Mattern has been at UGA since 1998 and has found her niche here on campus teaching graduate and undergraduate students, doing research, writing books, serving on committees, giving talks and the like. Her interests in both detailed, obscure topics in history and seeing larger patterns over time spills over into her teaching.

What are your favorite courses and why?

I like to teach world history because to do that, I have to be learning constantly. I spent much of my early career doing very detailed research on sometimes obscure subjects, and it is fun to focus on big ideas and patterns across cultures. It is very easy to be wrong however, and I try to mix it up with projects that require more depth and keep my language skills engaged. 

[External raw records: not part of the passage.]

/-- Every one of the 256 opcode byte values decodes, whatever follows it: a documented byte to a documented
instruction, an undocumented one to ILL; there are 151 of the first and 105 of the second; and whatever is
decoded executes, in every state. (R83.) -/
def Obligations.EveryOpcodeByteDecodes : Prop :=
  ((List.range 256).filter fun n => !isUndocumented (BitVec.ofNat 8 n)).length = 151 ∧
  ((List.range 256).filter fun n => isUndocumented (BitVec.ofNat 8 n)).length = 105 ∧
  ∀ (op b1 b2 : Byte) (rest : List Byte), ∃ i rest', decode (op :: b1 :: b2 :: rest) = .ok (i, rest') ∧
    (isUndocumented op = false → i.mnemonic ≠ .ILL) ∧
    (isUndocumented op = true → i.mnemonic = .ILL) ∧
    ∀ s : State, ∃ t, exec i s = .next t

/-- Each undocumented byte is an instruction by itself, whatever follows; executing it advances PC by one, leaves
ILL_CYCLES in cyc and changes nothing else; ILL_CYCLES is 2 unless the parameter says otherwise. (R228.) -/
def Obligations.UndocumentedBytesAreOneByteNoOps : Prop :=
  Config.default.illCycles = 2 ∧
  ∀ op : Byte, isUndocumented op = true →
    (∀ rest, decode (op :: rest) = .ok (.ill op, rest)) ∧
    ∀ s : State, exec (.ill op) s = .next { s with pc := s.pc + 1, cyc := s.cfg.illCycles }

/-! ### The step -/

/-- If the bytes at PC decode to i, then inside a routine whose PC is above 1 one step of the machine is exec of i
with its cycles added to the running total of the call, and with the core asked to Step() directly one step is
exec of i with its cycles as the reply. (48_run_subroutine.md R240, 48_run_subroutine.md R244,
48_run_subroutine.md R249, 20_memory.md R65.) -/
def Obligations.StepRunsTheDecodedInstruction : Prop :=
  ∀ (s : State) (i : Instr) (rest : List Byte),
    decode [memRead s s.pc, memRead s (s.pc + 1), memRead s (s.pc + 2)] = .ok (i, rest) →
    (∀ caller total t, s.phase = .call caller total → 1 < s.pc → exec i s = .next t →
      step s = .next { t with phase := .call caller (total + t.cyc) }) ∧
    (∀ cs t, s.phase = .idle → s.commands = .coreStep :: cs → exec i { s with commands := cs } = .next t →
      step s = .next { t with phase := .idle, replies := s.replies ++ [.cycles t.cyc] })

/-- From every state the step answers a next state, unless the command it accepts is a load whose image is not 65536
bytes in canonical form: that one, and it alone, is refused (the model refuses there, notes/assumptions/4.md).
(60_exceptions.md R300, 60_exceptions.md R303, 49_playback_scheduler.md R260, 48_run_subroutine.md R240.) -/
def Obligations.BlockNeverFaults : Prop :=
  ∀ s : State,
    (∃ image initAddr playAddr startTrack subsongCount speedFlag cs, s.phase = .idle ∧
      s.commands = .load image initAddr playAddr startTrack subsongCount speedFlag :: cs ∧
      Memory.wf image = false ∧ step s = .refused .imageOutsideDomain) ∨
    ((∃ t, step s = .next t) ∧
      ∀ image initAddr playAddr startTrack subsongCount speedFlag cs, s.phase = .idle →
        s.commands = .load image initAddr playAddr startTrack subsongCount speedFlag :: cs →
        Memory.wf image = true)

/-- Executing any instruction (every constructor) in any state answers a next state, which differs from the state
before at most in the registers, cyc, Mem and the transactions emitted. (48_run_subroutine.md R240,
60_exceptions.md R300.) -/
def Obligations.EveryInstructionCompletes : Prop :=
  ∀ (i : Instr) (s : State), ∃ t, exec i s = .next t ∧ SameOutsideCore s t

/-- Two states that agree on the registers, Mem and the parameters run the same instruction, end in states that
agree again, charge the same cycles and emit the same transactions, whatever the sequencer, the chip history and
cyc were. (48_run_subroutine.md R240, 10_state.md R30.) -/
def Obligations.InstructionDependsOnRegistersAndMem : Prop :=
  ∀ s t : State, SameCore s t → ∃ s' t' es, coreStep s = .next s' ∧ coreStep t = .next t' ∧ SameCore s' t' ∧
    t'.cyc = s'.cyc ∧ s'.chip = s.chip ++ es ∧ t'.chip = t.chip ++ es

/-- What an instruction appends to the event history is nothing, one ChipPoke, or one ChipPoke followed by one
ChipPokeDigi for the same byte at an address in 0xD419 to 0xD7FF whose low five bits are the register; and
something only if it is a store or a read-modify-write. (48_run_subroutine.md R240, 20_memory.md R53,
20_memory.md R54, 20_memory.md R55, 20_memory.md R61.) -/
def Obligations.AtMostOnePokeAnInstruction : Prop :=
  ∀ (i : Instr) (s t : State), exec i s = .next t → ∃ es, t.chip = s.chip ++ es ∧
    (es = [] ∨ (∃ r v, es = [.poke r v]) ∨
      ∃ (a : Word) (v : Byte), 0xD419 ≤ a.toNat ∧ a.toNat ≤ 0xD7FF ∧
        es = [.poke (BitVec.ofNat 5 (a.toNat % 32)) v, .pokeDigi a v]) ∧
    (es ≠ [] → i.mnemonic ∈ [Mnemonic.STA, .STX, .STY, .ASL, .LSR, .ROL, .ROR, .INC, .DEC])

/-! ### Memory and the chip port -/

/-- A write of a byte changes no other byte of Mem; the addresses whose bits under 0xFC00 are 0xD400 are exactly
0xD400 to 0xD7FF; there Mem is unchanged and ChipPoke, above 0xD418 followed by ChipPokeDigi with the full
address, is emitted; elsewhere the byte reads back and nothing is emitted. (20_memory.md R52, 20_memory.md R53,
20_memory.md R54, 20_memory.md R59.) -/
def Obligations.WritePath : Prop :=
  ∀ (s : State) (ea : Word) (b : Byte), MemoryInv s →
    WroteByte ea b s (memWrite ea b s) ∧
    (ea &&& 0xFC00 = 0xD400 ↔ 0xD400 ≤ ea.toNat ∧ ea.toNat ≤ 0xD7FF) ∧
    memWrite ea b s = { s with mem := (memWrite ea b s).mem, chip := (memWrite ea b s).chip }

/-- If two states keep the canonical form of Mem and every address reads alike in both, their memories are equal.
(10_state.md R32, 20_memory.md R50.) -/
def Obligations.EqualReadsEqualMemories : Prop :=
  ∀ s t : State, MemoryInv s → MemoryInv t → (∀ c, memRead s c = memRead t c) → s.mem = t.mem

/-- If Mem is in canonical form (addresses strictly rising and below 65536, no entry equal to 0) and the block
steps, an instruction, a command or a move of the sequencer, then Mem is in canonical form again. (10_state.md
R32, 20_memory.md R50, 20_memory.md R53, 20_memory.md R62.) -/
def Obligations.StepKeepsMemoryCanonical : Prop :=
  ∀ s t : State, MemoryInv s → step s = .next t → MemoryInv t

/-- The bytes of Mem at 0xD400 to 0xD7FF read the same after any step that is not the acceptance of a load.
(20_memory.md R52, 20_memory.md R53, 20_memory.md R62.) -/
def Obligations.ChipWindowBytesAreConstant : Prop :=
  ∀ (s t : State) (ea : Word), MemoryInv s → step s = .next t → s.acceptsLoad = false →
    0xD400 ≤ ea.toNat → ea.toNat ≤ 0xD7FF → memRead t ea = memRead s ea

/-- If a store outside the chip window writes to the address PC holds afterwards, the next instruction fetched is
the one whose opcode byte is the byte stored. (20_memory.md R63, 20_memory.md R65, 41_load_store_transfer.md
R133.) -/
def Obligations.StoreIsSeenByNextFetch : Prop :=
  ∀ (i : Instr) (mn : Mnemonic) (m : MemMode) (s t : State) (v : Byte), MemoryInv s → i.form = .store mn m →
    storedRegister mn s = some v → exec i s = .next t → (effAddr m s).addr = t.pc → inChipWindow t.pc = false →
    fetch t = decodeInstr v (memRead s (t.pc + 1)) (memRead s (t.pc + 2))

/-! ### Reset and invariants -/

/-- After reset A, X, Y and P are 0, S is 255, PC is the word at the reset vector, every byte of Mem is 0, loaded,
ready and finished are false, no track has been selected, and nothing has been emitted. (10_state.md R38,
10_state.md R39, 10_state.md R40, 10_state.md R32, 10_state.md R33.) -/
def Obligations.ResetState : Prop :=
  let s := State.reset
  s.a = 0 ∧ s.x = 0 ∧ s.y = 0 ∧ s.p = 0 ∧ s.sp = 255 ∧
  s.pc = joinBytes (memRead s 0xFFFD) (memRead s 0xFFFC) ∧ (∀ c, memRead s c = 0) ∧
  s.loaded = false ∧ s.ready = false ∧ s.finished = false ∧ s.trackWritten = false ∧ s.chip = []

/-- At reset Mem is in canonical form and the sequencer invariant holds. (10_state.md R39, 10_state.md R40,
49_playback_scheduler.md R285.) -/
def Obligations.ResetMeetsTheInvariants : Prop :=
  MemoryInv State.reset ∧ SequencerInv State.reset

/-- Every step keeps all of this together: a ready session is loaded, not finished, has selected a track and has a
counter that is not null, and that is positive between commands unless the last frame had no samples; a current
track once written in the session is within its range (in the session is the reading of
notes/assumptions/13.md); a null counter means finished, save a null that load kept from a session before, until
the first init call of a track has returned (R263 against R285, notes/assumptions/14.md); the command in
progress is where its own flags say. (49_playback_scheduler.md R285, 49_playback_scheduler.md R262,
49_playback_scheduler.md R268.) -/
def Obligations.StepKeepsSequencerInv : Prop :=
  ∀ s t : State, SequencerInv s → step s = .next t → SequencerInv t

What interests you about your field?

I find history since the industrial revolution pretty boring—states, societies, languages, cultures, economies all becoming more and more alike. Societies before the modern period were much more different from one another. At the same time, the changes that industrialization has brought about are so profound that it is critical to try to understand what they are and what life used to be like. As an analogy, I often have the thought that I am the last generation that will remember life before computers and before the Internet. Future generations will need to study the 20th century in order to know what the influence of the information revolution has been. It is the same with industrialization, only more so.

 

There's no shortage of professors to highlight with unique research interests and a love of teaching from the Franklin College of Arts and Sciences. Contributions from professors like Matterns help make this campus what it is today. What a delight to see yet another Franklin faculty member featured on the UGA homepage.